The value of  ∬R (x-y)^2 dx dy where R is the parallelogram with vertices (0,0), (1,1),(2,0), (1,-1) when solved using change of variables is given by____

(a) 16/3

(b) 8/3

(c) 4/3

(d) 0

The question was asked in examination.

My question is based upon Change of Variables In a Double Integral topic in section Multiple Integrals of Engineering Mathematics

Answer 1

Right answer is (b) 8/3

To explain I would say: W.K.T from change of variables principle

\(\int\int_R f(x,y)\,dx \,dy = \int\int_S f(g(u,v),h(u,v)) \frac{∂(x,y)}{∂(u,v)} \,du \,dv …..(1)\)

From the above diagram in the region R the equations are given by

x-y=0, x-y=2, x+y=0, x+y=2 from this we can observe that change of

variables is u=x-y, v=x+y solving we get \(x=\frac{u+v}{2}, y=\frac{v-u}{2}\)
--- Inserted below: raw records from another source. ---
-- ==== Sys2Proof/Machine/RingOps.lean ====
section
/-! DEFINITION. The ring network's shared operations: rings, vertices and links, packets and flits, where an address lies, chords, and
the route of a packet (R296–R313, R320–R329). Directions: 0 and 1 ascending and descending on an X-ring, 2 and 3 on a Y-ring. -/
namespace Sys2Proof.Machine

/-! ## Edges as the rings meet them (R297, R485, R513) -/

/-- Edge states (R498). -/
def egDown : Nat := 0
def egFull : Nat := 1
def egFast : Nat := 2
def egActive : Nat := 3
def egRetired : Nat := 4
/-- EDGE_STAT.state. -/
def State.edgeState (s : State) (e : Nat) : Nat := s.getF (edgeBase e) F.EDGE_STAT_state
/-- EDGE_INFO.step: 0 full, 1 half, 2 quarter, 3 retired. -/
def State.edgeStep (s : State) (e : Nat) : Nat := s.getF (edgeBase e) F.EDGE_INFO_step
/-- The quadrant edge that a link crosses (R297). -/
def linkEdge (no : Nat) : Option Nat :=
  let r := no / 32
  let i := no % 32
  if r < 16 then (if i = 11 ∨ i = 23 then some (if r < 8 then 0 else 1) else none)
  else if i = 7 ∨ i + 1 = ringSize r then some (if r - 16 < 12 then 2 else 3) else none

/-- The rings that cross an edge. -/
def edgeRings (e : Nat) : List Nat :=
  if e = 0 then List.range 8 else if e = 1 then (List.range 8).map (· + 8) else if e = 2 then (List.range 12).map (· + 16)
  else if e = 3 then (List.range 12).map (· + 28) else []
/-- The rings whose routes a change concerns (R329). -/
def RingChange.rings : RingChange → List Nat
  | .fold r => [r]
  | .link no => [no / 32]
  | .edge e => edgeRings e
  | .remap _ => []
/-- A change of routes begins, behind fences (R329). -/
def State.changeRoutes (s : State) (c : RingChange) : State :=
  if s.ring.changing.contains c then s else { s with ring := { s.ring with changing := s.ring.changing ++ [c] } }

/-! ## Folds and splits (R324) -/

/-- A link is broken: retired, or on an edge that is retired or whose wait split the rings. -/
def State.linkBroken (s : State) (no : Nat) : Bool :=
  s.ring.retired.contains no ||
  (match linkEdge no with | some e => s.edgeState e == egRetired || s.ring.split.contains e | none => false)
/-- Broken links of a ring. -/
def State.ringBreaks (s : State) (r : Nat) : List Nat := (List.range (ringSize r)).filter (fun i => s.linkBroken (linkNo r i))
/-- NI_ROUTE's code of a ring: whole, folded or split. -/
def State.ringState (s : State) (r : Nat) : Nat := min 2 (s.ringBreaks r).length
/-- Positions up to `n` links ascending from `pos` that no break cuts off. -/
def State.ringRun (s : State) (r : Nat) (up : Bool) : Nat → Nat → List Nat
  | 0, pos => [pos]
  | n + 1, pos =>
    if s.linkBroken (linkNo r (linkIdx r pos (if up then 0 else 1))) then [pos]
    else pos :: s.ringRun r up n ((pos + (if up then 1 else ringSize r - 1)) % ringSize r)
/-- Position `tp` lies on the same part of the ring as `pos`. -/
def State.ringReach (s : State) (r pos tp : Nat) : Bool :=
  decide ((s.ringBreaks r).length < 2) || (s.ringRun r true (ringSize r) pos).contains tp || (s.ringRun r false (ringSize r) pos).contains tp
/-- The direction with fewer hops, ascending on a tie (R309): 0 or 1. -/
def fewer (r pos tp : Nat) : Nat :=
  let n := ringSize r
  let up := (tp + n - pos) % n
  if up ≤ n - up then 0 else 1

/-! ## Packets and flits (R300, R302) -/

/-- Bits of a header word. -/
def Pkt.f (p : Pkt) (w hi lo : Nat) : Nat := bitsOf (p.hdr.getD w 0) hi lo
/-- Gives bits [hi:lo] of a word a value. -/
def putBits (w hi lo v : Nat) : Nat := w - bitsOf w hi lo * 2 ^ lo + v % 2 ^ (hi - lo + 1) * 2 ^ lo
/-- Gives bits of a header word a value. -/
def Pkt.set (p : Pkt) (w hi lo v : Nat) : Pkt := { p with hdr := p.hdr.set w (putBits (p.hdr.getD w 0) hi lo v) }
/-- The destination vertex. -/
def Pkt.dst (p : Pkt) : Nat := vkOf (p.f 0 4 0) (p.f 0 9 5)
/-- The source vertex. -/
def Pkt.src (p : Pkt) : Nat := vkOf (p.f 0 14 10) (p.f 0 19 15)
/-- The op. -/
def Pkt.op (p : Pkt) : Nat := p.f 0 25 22
/-- The class. -/
def Pkt.cls (p : Pkt) : Nat := p.f 0 21 20
/-- The packet is returning (R322). -/
def Pkt.returned (p : Pkt) : Bool := p.f 0 31 31 == 1
/-- The route is taken from words 4–5. -/
def Pkt.chord (p : Pkt) : Bool := p.f 0 30 30 == 1
/-- The device-local address of a request. -/
def Pkt.addr (p : Pkt) : Nat := p.f 1 31 24 * 4294967296 + p.hdr.getD 2 0
/-- The tag. -/
def Pkt.tag (p : Pkt) : Nat := p.f 1 7 0
/-- Bytes that the header names. -/
def Pkt.bytes (p : Pkt) : Nat := p.f 1 17 8 + 1
/-- Ops whose packets carry a payload. -/
def opCarries (op : Nat) : Bool := op == 1 || op == 2 || op == 3 || op == 4 || op == 5 || op == 6 || op == 7 || op == 9 || op == 0xB
/-- Flits of a packet with `n` bytes of payload. -/
def flitsOf (n : Nat) : Nat := if n ≤ 32 then 1 else 1 + (n - 32 + 63) / 64
/-- Flits of a packet. -/
def Pkt.flits (p : Pkt) : Nat := flitsOf p.data.length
\(\frac{∂(x,y)}{∂(u,v)} = \begin{vmatrix}

\frac{∂x}{∂u}&\frac{∂x}{∂v}\\

\frac{∂y}{∂u}&\frac{∂y}{∂v}\\

\end{vmatrix} = \begin{vmatrix}

0.5 &0.5\\

-0.5&0.5\\

\end{vmatrix} = 0.5\)

The region S in the (u,v) is the square 0<u<2,0<v<2. Since x-y=u integral

becomes \(\int_0^2 \int_0^2 0.5u^2 \,du \,dv\)……from(1)

\(=\int_0^2 \Big[\frac{u^3}{6}\Big]_0^2 \,dv  = \int_0^2 \frac{4}{3} dv = \frac{8}{3}.\)